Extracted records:

-- ==== Sys2Proof/Tests/Slice0.lean ====
section
/-! SUPPORT. The author's tests: the smoke test of WellFormed, records decoded, the worked examples of spec/ on single
commands, and for each obligation states and operands that meet its hypotheses. Expected values are those of the tables
of spec/ named in the docstrings. -/

namespace Sys2Proof.Tests

open Sys2Proof.Machine

/-! ## WellFormed refuses ill-formed terms -/

set_option maxRecDepth 8000 in
theorem test_wellFormed_body_too_long :
    (Instr.commandArrival 0x10 0 (List.replicate 251 0)).wellFormed = false := by decide

theorem test_wellFormed_known_kind : (Instr.unknownKind 0x10 0).wellFormed = false := by decide

theorem test_wellFormed_plain_bodies :
    ([Instr.configureTrain 0 .badByte, .releaseTrain 0 .badByte, .startTrain 0 .badByte, .stopTrain 0 .badByte,
      .queryAnchors 0 .badByte, .selectTrain 0 .badByte, .unload 0 .badByte, .setSpeed 0 .badByte, .pause 0 .badByte,
      .setAccel 0 .badByte, .setTargetBank 0 .badByte, .setAngleGroup 0 .badByte, .angle 0 .badByte,
      .angleNext 0 .badByte, .gang 0 .badByte, .ungang 0 .badByte, .bind 0 .badByte, .setCurve 0 .badByte,
      .queryCurve 0 .badByte, .setSilence 0 .badByte, .markIn 0 .badByte, .markOut 0 .badByte,
      .clearMarks 0 .badByte, .take 0 .badByte, .lockClip 0 .badByte, .unlockClip 0 .badByte, .trimClip 0 .badByte,
      .deleteClip 0 .badByte, .clearBank 0 .badByte, .clearAll 0 .badByte].all fun i => !i.wellFormed) = true := by
  decide

theorem test_wellFormed_plain_bodies_more :
    ([Instr.guardBank 0 .badByte, .unguardBank 0 .badByte, .rate 0 .badByte, .queryClip 0 .badByte,
      .listBank 0 .badByte, .queueRemove 0 .badByte, .queueClear 0 .badByte, .queryQueue 0 .badByte,
      .queueStart 0 .badByte, .queueNext 0 .badByte, .readRunlog 0 .badByte, .flushRunlog 0 .badByte,
      .queryStatusTrains 0 .badByte, .queryStatusChannels 0 .badByte, .readFaults 0 .badByte, .clearFaults 0 .badByte,
      .setAlarm 0 .badByte, .resetPlayback 0 .badByte].all fun i => !i.wellFormed) = true := by
  decide

set_option maxRecDepth 8000 in
theorem test_wellFormed_lists_too_long :
    (Instr.setAngleGroup 0 (.fields ⟨0, List.replicate 249 0⟩)).wellFormed = false ∧
    (Instr.setCurve 0 (.fields ⟨0, List.replicate 42 ⟨0, 0⟩⟩)).wellFormed = false ∧
    (Instr.setReports 0 (.fields (List.replicate 84 ⟨.clip, true, 0⟩))).wellFormed = false ∧
    (Instr.rename 0 (.fields ⟨0, List.replicate 17 65⟩)).wellFormed = false := by decide

set_option maxRecDepth 8000 in
theorem test_wellFormed_accepts :
    (Instr.commandArrival 0x10 0 (List.replicate 250 0)).wellFormed = true ∧
    (Instr.unknownKind 0x66 0).wellFormed = true ∧ (Instr.clearAll 0 .badLength).wellFormed = true ∧
    (Instr.rename 0 (.fields ⟨0, List.replicate 16 65⟩)).wellFormed = true := by decide

/-! ## Records decoded (Tables 11-2 and 11-3: most significant byte first) -/

theorem test_decode_configureTrain :
    decodeCommand 0x10 7 [3, 0, 100, 0, 6, 1] = .configureTrain 7 (.fields ⟨3, 100, 6, 1⟩) := by decide

theorem test_decode_play :
    decodeCommand 0x23 1 [0, 1, 0xFF, 0xFF, 0xFB, 0x50] = .play 1 (.fields ⟨0, some 0xFFFFFB50⟩) ∧
    decodeCommand 0x23 1 [0, 0, 0, 0, 0, 0] = .play 1 (.fields ⟨0, none⟩) ∧
    decodeCommand 0x23 1 [0, 2, 0, 0, 0, 0] = .play 1 .badByte ∧
    decodeCommand 0x23 1 [0] = .play 1 .badLength := by decide

theorem test_decode_angle : decodeCommand 0x30 2 [4, 7] = .angle 2 (.fields ⟨4, 7⟩) := by decide

theorem test_decode_setCurve :
    decodeCommand 0x39 3 [1, 2, 0, 0, 0, 0, 0, 0, 3, 0xE8, 0, 0, 4, 0xB0] =
      .setCurve 3 (.fields ⟨1, [⟨0, 0⟩, ⟨1000, 1200⟩]⟩) := by decide

theorem test_decode_take : decodeCommand 0x43 9 [5] = .take 9 (.fields 5) := by decide

theorem test_decode_trimClip :
    decodeCommand 0x4A 4 [0, 70, 1, 0, 0, 4, 0x40, 0, 0, 4, 0x60] =
      .trimClip 4 (.fields ⟨70, 1, 1088, 1120⟩) := by decide

theorem test_decode_flushRunlog : decodeCommand 0x5F 0 [] = .flushRunlog 0 (.fields ()) := by decide

/-- The end-action byte is looked at in every mode of its part (R193). -/
theorem test_decode_setClipPlay :
    (∀ mode ∈ ([0, 1, 2] : List Byte),
      decodeCommand 0x52 0 ([0, 5, mode, 4] ++ List.replicate 15 0) = .setClipPlay 0 .badByte) ∧
    decodeCommand 0x52 0 ([0, 5, 1, 3] ++ List.replicate 15 0) = .setClipPlay 0 (.fields ⟨5, .clear, .keep, .keep⟩) := by
  decide

theorem test_decode_setAlarm :
    decodeCommand 0x64 0 [0x3F, 0, 0, 1, 0xF4] = .setAlarm 0 (.fields ⟨0x3F, 500⟩) := by decide

theorem test_decode_unknownKind : decodeCommand 0x0F 1 [] = .unknownKind 0x0F 1 ∧
    decodeCommand 0x66 1 [] = .unknownKind 0x66 1 := by decide

set_option maxRecDepth 8000 in
/-- R191's own example. -/
theorem test_crc16 : crc16 [0x31, 0x32, 0x33, 0x34, 0x35, 0x36, 0x37, 0x38, 0x39] = 0x29B1 := by decide

/-! ## Reading answers -/

/-- The state a command leaves; the state itself when there is none. -/
def after (i : Instr) (s : State) : State :=
  match exec i s with
  | .next t => t
  | _ => s

/-- The status and body of the newest reply formed: the last one waiting, else the one being sent. -/
def answer (s : State) : Option (Status × ReplyBody) :=
  match s.port.replies.getLast?, s.port.sending with
  | some r, _ => some (r.reply.status, r.reply.body)
  | none, some (.reply r) => some (r.status, r.body)
  | none, _ => none

/-- The bodies of the reports raised: the one being sent, and those queued, oldest first. -/
def reported (s : State) : List ReportBody :=
  (match s.port.sending with
    | some (.report r) => [r.body]
    | _ => []) ++ s.reports.queue.map (·.body)

/-- A state that waits for nothing takes any command at once. -/
theorem takes_now (s : State) (i : Instr) (h : s.resetAsserted = false) (hw : s.port.waiting = [])
    (hr : s.port.replies = []) : s.takes i s := by
  refine ⟨h, .inl ⟨hw, ?_, rfl⟩⟩
  simp [CommandPort.placesHeld, hw, hr]

/-! ## Fixtures -/

/-- A train holding serials first to last in one extent, as Table 6-2 gives its material. -/
def holding (st : TrainState) (m first last : Nat) : Train :=
  { State.reset.train 0 with
    state := st, multiple := m, pool := some ⟨0, 4⟩, chain := [⟨0, first, last + 1 - first⟩], cursor := some 0,
    serialCounter := last + 1 }

/-- One anchor. -/
def anchored (serial tcnum phase : Nat) : AnchorMap := { anchors := [⟨serial, tcnum, phase⟩], lastLabel := none }

/-- The trains of Table 6-2. -/
def cameras : State :=
  { State.reset with
    trains := (((State.reset.trains.set 0 (holding .recording 1 12000 12700)).set 4
      (holding .recording 3 30000 30500)).set 8 (holding .recording 6 60000 62200)).set 11 (holding .idle 2 5000 7099)
    maps := (((State.reset.maps.set 0 (anchored 12000 1799500 0)).set 4 (anchored 30000 1800000 0)).set 8
      (anchored 60000 1799800 0)).set 11 (anchored 5000 1799000 0) }

/-- Clip 5 of Table 6-5. -/
def clip5 : Clip :=
  { id := 5, state := .valid, lock := .unlocked, primary := 1
    angles := [⟨0, 12600, 12650, true, false, false⟩, ⟨4, 30301, 30452, true, false, false⟩,
      ⟨8, 61802, 62105, true, false, false⟩]
    inTime := ⟨1800100, 1⟩, outTime := ⟨1800150, 2⟩, name := none, rating := 0, endAction := none, speed := none
    bounce := none }

/-- Channel 0 in a state, on a source, at a head. -/
def placed (st : TransportState) (src : Source) (head : Nat) (s : State) : State :=
  s.setChannel 0 { s.channel 0 with state := st, source := src, head := head }

/-- The cameras with clip 5 in the table. -/
def clipped : State := { cameras with clips := [clip5] }

/-- Channel A in LIVE on train 4. -/
def liveOnTrain : State :=
  let s := placed .live (.train 4) 36600000 cameras
  s.setChannel 0 { s.channel 0 with speed := 1200, target := 1200 }

/-- Channel A as Table 8-2 starts it: clip 5, angle 1, PLAYING at 400 su, a session open. -/
def playingClip : State :=
  let s := placed .playing (.clip 5 1) 36432000 clipped
  let s := s.setChannel 0 { s.channel 0 with speed := 400, target := 400 }
  s.setQueue 0 { s.queue 0 with session := some (freshSession 5 4) }

/-- Channel A as Table 6-3 leaves it: on train 4 with both marks and the angle group 0, 4, 11, 8; bank 0 holds ids 0 to
4 and 6. -/
def marked : State :=
  let blank := fun id => ({ clip5 with id := id, angles := [⟨11, 5000, 5010, true, false, false⟩], primary := 0 } : Clip)
  let s := placed .shuttle (.train 4) 36542400 cameras
  { s.setChannel 0 { s.channel 0 with
      markIn := some ⟨4, 30301, 1800100, 1⟩, markOut := some ⟨4, 30452, 1800150, 2⟩, angleGroup := [0, 4, 11, 8] } with
    clips := [blank 0, blank 1, blank 2, blank 3, blank 4, blank 6] }

/-! ## Worked examples of spec/, one command each -/

/-- Table 2-2: labels and numbers; 10:00:00:00 at 50 is 1,800,000 (section 6.4). -/
theorem test_labels : Timebase.number ⟨50, false⟩ ⟨10, 0, 0, 0⟩ = 1800000 ∧
    Timebase.label ⟨50, false⟩ 1800150 = ⟨10, 0, 3, 0⟩ ∧ Timebase.number ⟨25, false⟩ ⟨23, 59, 59, 20⟩ = 2159995 ∧
    Timebase.day ⟨25, false⟩ = 2160000 := by decide

/-- Table 2-5: the head of train A (here 4) mapped onto a train of multiple 1 (here 0). -/
theorem test_mapHead :
    mapAcross ⟨50, false⟩ (holding .recording 3 900 1100) (anchored 900 1800000 0) (holding .recording 1 5000 5100)
      (anchored 5000 1799990 0) 1200600 = .found 6052200 := by decide

/-- Table 6-1. -/
theorem test_outPhase : outPhase 0 6 4 = 1 ∧ outPhase 1 8 3 = 5 ∧ outPhase 2 4 6 = 1 ∧ outPhase 0 4 3 = 1 := by
  decide

/-- Table 1-4: at serial 431 the search goes from extent 101 and finds it reclaimable; at 495 locked extent 102 is
passed over. -/
theorem test_candidate :
    let t : Train := { holding .recording 1 0 0 with
      pool := some ⟨100, 6⟩, cursor := some 101
      chain := [⟨102, 128, 64⟩, ⟨103, 192, 64⟩, ⟨104, 256, 64⟩, ⟨105, 320, 64⟩, ⟨100, 384, 64⟩, ⟨101, 448, 48⟩] }
    t.candidate [(102, 1)] = some 103 ∧ t.candidate [] = some 102 := by decide

/-- R8 on Table 1-4's pool. -/
theorem test_configureTrain :
    let t := after (.configureTrain 7 (.fields ⟨3, 100, 6, 1⟩)) State.reset
    (t.train 3).state = .idle ∧ (t.train 3).cursor = some 105 ∧ (t.train 3).firstFrame = true ∧
      answer t = some (.ok, .empty) := by decide

/-- Train 5 of Table 1-5, stalled, with locks on 20 and 22. -/
def stalled : State :=
  { State.reset with
    trains := State.reset.trains.set 5 { State.reset.train 5 with
      state := .stalled, pool := some ⟨20, 4⟩, cursor := some 23, serialCounter := 256
      chain := [⟨20, 0, 64⟩, ⟨21, 64, 64⟩, ⟨22, 128, 64⟩, ⟨23, 192, 64⟩] }
    locks := [(20, 1), (22, 1)] }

_WHAT THE TASK REQUIRES:_
With the line containing "state := .stalled, pool" as the first, output each line through the final line of the entries above, exactly.

_REPLY:_
      state := .stalled, pool := some ⟨20, 4⟩, cursor := some 23, serialCounter := 256
      chain := [⟨20, 0, 64⟩, ⟨21, 64, 64⟩, ⟨22, 128, 64⟩, ⟨23, 192, 64⟩] }
    locks := [(20, 1), (22, 1)] }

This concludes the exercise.